It is no myth that Lewis and Clark traveled from the eastern coast of North America to the west in order to fulfill Thomas Jefferson’s long awaited curiosity of the North American western land (2). It was already well known to the Euro-Americans that there were Natives in the west as well as an entire ocean (Pacific) where they did most of their trading through (2). Why Lewis and Clark entitled their trip a discovery, though there were already Natives in the west is unknown.

Lewis and Clark’s expedition began right after Thomas Jefferson the third president bought land in Louisiana, the Louisiana trade purchase. Jefferson wanted to know what the land in the west was like so he chose his secretary Meriwether Lewis to explore the west. Lewis was allowed to chose one co-captain, William Clark. Along with a group of military corps they traveled from the east coast to the west coast (3).

Throughout their journey both Lewis and Clark keep journals of their observations.

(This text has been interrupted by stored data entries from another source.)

@[simp] theorem State.setSch_cfg (s : State) (v : Sched) : (s.setSch v).cfg = s.cfg := rfl
@[simp] theorem State.setSch_job (s : State) (v : Sched) : (s.setSch v).job = s.job := rfl
@[simp] theorem State.setSch_sg (s : State) (v : Sched) : (s.setSch v).sg = s.sg := rfl
@[simp] theorem State.setSch_ts (s : State) (v : Sched) : (s.setSch v).ts = s.ts := rfl
@[simp] theorem State.setSch_sch (s : State) (v : Sched) : (s.setSch v).sch = v := rfl
@[simp] theorem State.setSch_irq (s : State) (v : Sched) : (s.setSch v).irq = s.irq := rfl
@[simp] theorem State.setSch_mainPending (s : State) (v : Sched) : (s.setSch v).mainPending = s.mainPending := rfl
@[simp] theorem State.setSch_donePending (s : State) (v : Sched) : (s.setSch v).donePending = s.donePending := rfl
@[simp] theorem State.setSch_fault (s : State) (v : Sched) : (s.setSch v).fault = s.fault := rfl
@[simp] theorem State.setSch_par (s : State) (v : Sched) : (s.setSch v).par = s.par := rfl
@[simp] theorem State.setSch_mem (s : State) (v : Sched) : (s.setSch v).mem = s.mem := rfl
@[simp] theorem State.setSch_inbox (s : State) (v : Sched) : (s.setSch v).inbox = s.inbox := rfl
@[simp] theorem State.setSch_memAnswers (s : State) (v : Sched) : (s.setSch v).memAnswers = s.memAnswers := rfl
@[simp] theorem State.setSch_memDraws (s : State) (v : Sched) : (s.setSch v).memDraws = s.memDraws := rfl
@[simp] theorem State.setSch_result (s : State) (v : Sched) : (s.setSch v).result = s.result := rfl

@[simp] theorem State.setIrq_cfg (s : State) (v : Bool) : (s.setIrq v).cfg = s.cfg := rfl
@[simp] theorem State.setIrq_job (s : State) (v : Bool) : (s.setIrq v).job = s.job := rfl
@[simp] theorem State.setIrq_sg (s : State) (v : Bool) : (s.setIrq v).sg = s.sg := rfl
@[simp] theorem State.setIrq_ts (s : State) (v : Bool) : (s.setIrq v).ts = s.ts := rfl
@[simp] theorem State.setIrq_sch (s : State) (v : Bool) : (s.setIrq v).sch = s.sch := rfl
@[simp] theorem State.setIrq_irq (s : State) (v : Bool) : (s.setIrq v).irq = v := rfl
@[simp] theorem State.setIrq_mainPending (s : State) (v : Bool) : (s.setIrq v).mainPending = s.mainPending := rfl
@[simp] theorem State.setIrq_donePending (s : State) (v : Bool) : (s.setIrq v).donePending = s.donePending := rfl
@[simp] theorem State.setIrq_fault (s : State) (v : Bool) : (s.setIrq v).fault = s.fault := rfl
@[simp] theorem State.setIrq_par (s : State) (v : Bool) : (s.setIrq v).par = s.par := rfl
@[simp] theorem State.setIrq_mem (s : State) (v : Bool) : (s.setIrq v).mem = s.mem := rfl
@[simp] theorem State.setIrq_inbox (s : State) (v : Bool) : (s.setIrq v).inbox = s.inbox := rfl
@[simp] theorem State.setIrq_memAnswers (s : State) (v : Bool) : (s.setIrq v).memAnswers = s.memAnswers := rfl
@[simp] theorem State.setIrq_memDraws (s : State) (v : Bool) : (s.setIrq v).memDraws = s.memDraws := rfl
@[simp] theorem State.setIrq_result (s : State) (v : Bool) : (s.setIrq v).result = s.result := rfl

@[simp] theorem State.setMainPending_cfg (s : State) (v : Bool) : (s.setMainPending v).cfg = s.cfg := rfl
@[simp] theorem State.setMainPending_job (s : State) (v : Bool) : (s.setMainPending v).job = s.job := rfl
@[simp] theorem State.setMainPending_sg (s : State) (v : Bool) : (s.setMainPending v).sg = s.sg := rfl
@[simp] theorem State.setMainPending_ts (s : State) (v : Bool) : (s.setMainPending v).ts = s.ts := rfl
@[simp] theorem State.setMainPending_sch (s : State) (v : Bool) : (s.setMainPending v).sch = s.sch := rfl
@[simp] theorem State.setMainPending_irq (s : State) (v : Bool) : (s.setMainPending v).irq = s.irq := rfl
@[simp] theorem State.setMainPending_mainPending (s : State) (v : Bool) : (s.setMainPending v).mainPending = v := rfl
@[simp] theorem State.setMainPending_donePending (s : State) (v : Bool) : (s.setMainPending v).donePending = s.donePending := rfl
@[simp] theorem State.setMainPending_fault (s : State) (v : Bool) : (s.setMainPending v).fault = s.fault := rfl
@[simp] theorem State.setMainPending_par (s : State) (v : Bool) : (s.setMainPending v).par = s.par := rfl
@[simp] theorem State.setMainPending_mem (s : State) (v : Bool) : (s.setMainPending v).mem = s.mem := rfl
@[simp] theorem State.setMainPending_inbox (s : State) (v : Bool) : (s.setMainPending v).inbox = s.inbox := rfl
@[simp] theorem State.setMainPending_memAnswers (s : State) (v : Bool) : (s.setMainPending v).memAnswers = s.memAnswers := rfl
@[simp] theorem State.setMainPending_memDraws (s : State) (v : Bool) : (s.setMainPending v).memDraws = s.memDraws := rfl
@[simp] theorem State.setMainPending_result (s : State) (v : Bool) : (s.setMainPending v).result = s.result := rfl

@[simp] theorem State.setDonePending_cfg (s : State) (v : Bool) : (s.setDonePending v).cfg = s.cfg := rfl
@[simp] theorem State.setDonePending_job (s : State) (v : Bool) : (s.setDonePending v).job = s.job := rfl
@[simp] theorem State.setDonePending_sg (s : State) (v : Bool) : (s.setDonePending v).sg = s.sg := rfl
@[simp] theorem State.setDonePending_ts (s : State) (v : Bool) : (s.setDonePending v).ts = s.ts := rfl
@[simp] theorem State.setDonePending_sch (s : State) (v : Bool) : (s.setDonePending v).sch = s.sch := rfl
@[simp] theorem State.setDonePending_irq (s : State) (v : Bool) : (s.setDonePending v).irq = s.irq := rfl
@[simp] theorem State.setDonePending_mainPending (s : State) (v : Bool) : (s.setDonePending v).mainPending = s.mainPending := rfl
@[simp] theorem State.setDonePending_donePending (s : State) (v : Bool) : (s.setDonePending v).donePending = v := rfl
@[simp] theorem State.setDonePending_fault (s : State) (v : Bool) : (s.setDonePending v).fault = s.fault := rfl
@[simp] theorem State.setDonePending_par (s : State) (v : Bool) : (s.setDonePending v).par = s.par := rfl
@[simp] theorem State.setDonePending_mem (s : State) (v : Bool) : (s.setDonePending v).mem = s.mem := rfl
@[simp] theorem State.setDonePending_inbox (s : State) (v : Bool) : (s.setDonePending v).inbox = s.inbox := rfl
@[simp] theorem State.setDonePending_memAnswers (s : State) (v : Bool) : (s.setDonePending v).memAnswers = s.memAnswers := rfl
@[simp] theorem State.setDonePending_memDraws (s : State) (v : Bool) : (s.setDonePending v).memDraws = s.memDraws := rfl
@[simp] theorem State.setDonePending_result (s : State) (v : Bool) : (s.setDonePending v).result = s.result := rfl

@[simp] theorem State.setFault_cfg (s : State) (v : Option Fatal) : (s.setFault v).cfg = s.cfg := rfl
@[simp] theorem State.setFault_job (s : State) (v : Option Fatal) : (s.setFault v).job = s.job := rfl
@[simp] theorem State.setFault_sg (s : State) (v : Option Fatal) : (s.setFault v).sg = s.sg := rfl
@[simp] theorem State.setFault_ts (s : State) (v : Option Fatal) : (s.setFault v).ts = s.ts := rfl
@[simp] theorem State.setFault_sch (s : State) (v : Option Fatal) : (s.setFault v).sch = s.sch := rfl
@[simp] theorem State.setFault_irq (s : State) (v : Option Fatal) : (s.setFault v).irq = s.irq := rfl
@[simp] theorem State.setFault_mainPending (s : State) (v : Option Fatal) : (s.setFault v).mainPending = s.mainPending := rfl
@[simp] theorem State.setFault_donePending (s : State) (v : Option Fatal) : (s.setFault v).donePending = s.donePending := rfl
@[simp] theorem State.setFault_fault (s : State) (v : Option Fatal) : (s.setFault v).fault = v := rfl
@[simp] theorem State.setFault_par (s : State) (v : Option Fatal) : (s.setFault v).par = s.par := rfl
@[simp] theorem State.setFault_mem (s : State) (v : Option Fatal) : (s.setFault v).mem = s.mem := rfl
@[simp] theorem State.setFault_inbox (s : State) (v : Option Fatal) : (s.setFault v).inbox = s.inbox := rfl
@[simp] theorem State.setFault_memAnswers (s : State) (v : Option Fatal) : (s.setFault v).memAnswers = s.memAnswers := rfl
@[simp] theorem State.setFault_memDraws (s : State) (v : Option Fatal) : (s.setFault v).memDraws = s.memDraws := rfl
@[simp] theorem State.setFault_result (s : State) (v : Option Fatal) : (s.setFault v).result = s.result := rfl

@[simp] theorem State.setMem_cfg (s : State) (v : Memory) : (s.setMem v).cfg = s.cfg := rfl
@[simp] theorem State.setMem_job (s : State) (v : Memory) : (s.setMem v).job = s.job := rfl
@[simp] theorem State.setMem_sg (s : State) (v : Memory) : (s.setMem v).sg = s.sg := rfl
@[simp] theorem State.setMem_ts (s : State) (v : Memory) : (s.setMem v).ts = s.ts := rfl
@[simp] theorem State.setMem_sch (s : State) (v : Memory) : (s.setMem v).sch = s.sch := rfl
@[simp] theorem State.setMem_irq (s : State) (v : Memory) : (s.setMem v).irq = s.irq := rfl
@[simp] theorem State.setMem_mainPending (s : State) (v : Memory) : (s.setMem v).mainPending = s.mainPending := rfl
@[simp] theorem State.setMem_donePending (s : State) (v : Memory) : (s.setMem v).donePending = s.donePending := rfl
@[simp] theorem State.setMem_fault (s : State) (v : Memory) : (s.setMem v).fault = s.fault := rfl
@[simp] theorem State.setMem_par (s : State) (v : Memory) : (s.setMem v).par = s.par := rfl
@[simp] theorem State.setMem_mem (s : State) (v : Memory) : (s.setMem v).mem = v := rfl
@[simp] theorem State.setMem_inbox (s : State) (v : Memory) : (s.setMem v).inbox = s.inbox := rfl
@[simp] theorem State.setMem_memAnswers (s : State) (v : Memory) : (s.setMem v).memAnswers = s.memAnswers := rfl
@[simp] theorem State.setMem_memDraws (s : State) (v : Memory) : (s.setMem v).memDraws = s.memDraws := rfl
@[simp] theorem State.setMem_result (s : State) (v : Memory) : (s.setMem v).result = s.result := rfl

@[simp] theorem State.setInbox_cfg (s : State) (v : List Input) : (s.setInbox v).cfg = s.cfg := rfl
@[simp] theorem State.setInbox_job (s : State) (v : List Input) : (s.setInbox v).job = s.job := rfl
@[simp] theorem State.setInbox_sg (s : State) (v : List Input) : (s.setInbox v).sg = s.sg := rfl
@[simp] theorem State.setInbox_ts (s : State) (v : List Input) : (s.setInbox v).ts = s.ts := rfl
@[simp] theorem State.setInbox_sch (s : State) (v : List Input) : (s.setInbox v).sch = s.sch := rfl
@[simp] theorem State.setInbox_irq (s : State) (v : List Input) : (s.setInbox v).irq = s.irq := rfl
@[simp] theorem State.setInbox_mainPending (s : State) (v : List Input) : (s.setInbox v).mainPending = s.mainPending := rfl
@[simp] theorem State.setInbox_donePending (s : State) (v : List Input) : (s.setInbox v).donePending = s.donePending := rfl
@[simp] theorem State.setInbox_fault (s : State) (v : List Input) : (s.setInbox v).fault = s.fault := rfl
@[simp] theorem State.setInbox_par (s : State) (v : List Input) : (s.setInbox v).par = s.par := rfl
@[simp] theorem State.setInbox_mem (s : State) (v : List Input) : (s.setInbox v).mem = s.mem := rfl
@[simp] theorem State.setInbox_inbox (s : State) (v : List Input) : (s.setInbox v).inbox = v := rfl
@[simp] theorem State.setInbox_memAnswers (s : State) (v : List Input) : (s.setInbox v).memAnswers = s.memAnswers := rfl
@[simp] theorem State.setInbox_memDraws (s : State) (v : List Input) : (s.setInbox v).memDraws = s.memDraws := rfl
@[simp] theorem State.setInbox_result (s : State) (v : List Input) : (s.setInbox v).result = s.result := rfl

@[simp] theorem State.setMemAnswers_cfg (s : State) (v : List MemAnswer) : (s.setMemAnswers v).cfg = s.cfg := rfl
@[simp] theorem State.setMemAnswers_job (s : State) (v : List MemAnswer) : (s.setMemAnswers v).job = s.job := rfl
@[simp] theorem State.setMemAnswers_sg (s : State) (v : List MemAnswer) : (s.setMemAnswers v).sg = s.sg := rfl
@[simp] theorem State.setMemAnswers_ts (s : State) (v : List MemAnswer) : (s.setMemAnswers v).ts = s.ts := rfl
@[simp] theorem State.setMemAnswers_sch (s : State) (v : List MemAnswer) : (s.setMemAnswers v).sch = s.sch := rfl
@[simp] theorem State.setMemAnswers_irq (s : State) (v : List MemAnswer) : (s.setMemAnswers v).irq = s.irq := rfl
@[simp] theorem State.setMemAnswers_mainPending (s : State) (v : List MemAnswer) : (s.setMemAnswers v).mainPending = s.mainPending := rfl
@[simp] theorem State.setMemAnswers_donePending (s : State) (v : List MemAnswer) : (s.setMemAnswers v).donePending = s.donePending := rfl
@[simp] theorem State.setMemAnswers_fault (s : State) (v : List MemAnswer) : (s.setMemAnswers v).fault = s.fault := rfl
@[simp] theorem State.setMemAnswers_par (s : State) (v : List MemAnswer) : (s.setMemAnswers v).par = s.par := rfl
@[simp] theorem State.setMemAnswers_mem (s : State) (v : List MemAnswer) : (s.setMemAnswers v).mem = s.mem := rfl
@[simp] theorem State.setMemAnswers_inbox (s : State) (v : List MemAnswer) : (s.setMemAnswers v).inbox = s.inbox := rfl
@[simp] theorem State.setMemAnswers_memAnswers (s : State) (v : List MemAnswer) : (s.setMemAnswers v).memAnswers = v := rfl
@[simp] theorem State.setMemAnswers_memDraws (s : State) (v : List MemAnswer) : (s.setMemAnswers v).memDraws = s.memDraws := rfl
@[simp] theorem State.setMemAnswers_result (s : State) (v : List MemAnswer) : (s.setMemAnswers v).result = s.result := rfl

@[simp] theorem State.setMemDraws_cfg (s : State) (v : Nat) : (s.setMemDraws v).cfg = s.cfg := rfl
@[simp] theorem State.setMemDraws_job (s : State) (v : Nat) : (s.setMemDraws v).job = s.job := rfl
@[simp] theorem State.setMemDraws_sg (s : State) (v : Nat) : (s.setMemDraws v).sg = s.sg := rfl
@[simp] theorem State.setMemDraws_ts (s : State) (v : Nat) : (s.setMemDraws v).ts = s.ts := rfl
@[simp] theorem State.setMemDraws_sch (s : State) (v : Nat) : (s.setMemDraws v).sch = s.sch := rfl
@[simp] theorem State.setMemDraws_irq (s : State) (v : Nat) : (s.setMemDraws v).irq = s.irq := rfl
@[simp] theorem State.setMemDraws_mainPending (s : State) (v : Nat) : (s.setMemDraws v).mainPending = s.mainPending := rfl
@[simp] theorem State.setMemDraws_donePending (s : State) (v : Nat) : (s.setMemDraws v).donePending = s.donePending := rfl
@[simp] theorem State.setMemDraws_fault (s : State) (v : Nat) : (s.setMemDraws v).fault = s.fault := rfl
@[simp] theorem State.setMemDraws_par (s : State) (v : Nat) : (s.setMemDraws v).par = s.par := rfl
@[simp] theorem State.setMemDraws_mem (s : State) (v : Nat) : (s.setMemDraws v).mem = s.mem := rfl
@[simp] theorem State.setMemDraws_inbox (s : State) (v : Nat) : (s.setMemDraws v).inbox = s.inbox := rfl
@[simp] theorem State.setMemDraws_memAnswers (s : State) (v : Nat) : (s.setMemDraws v).memAnswers = s.memAnswers := rfl
@[simp] theorem State.setMemDraws_memDraws (s : State) (v : Nat) : (s.setMemDraws v).memDraws = v := rfl
@[simp] theorem State.setMemDraws_result (s : State) (v : Nat) : (s.setMemDraws v).result = s.result := rfl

Jefferson and the other Euro-Americans already knew there were going to be Native encounters as Lewis and Clark traveled west, “President Jefferson had specifically mentioned the need to make a friendly impression [to the Natives]” (5). The journals of Lewis and Clark consist of the journey itself such as the different problems they ran into with the weather, and conditions of the boats as well as the geography, climate, tribes, and the different types of animals that they seen (2).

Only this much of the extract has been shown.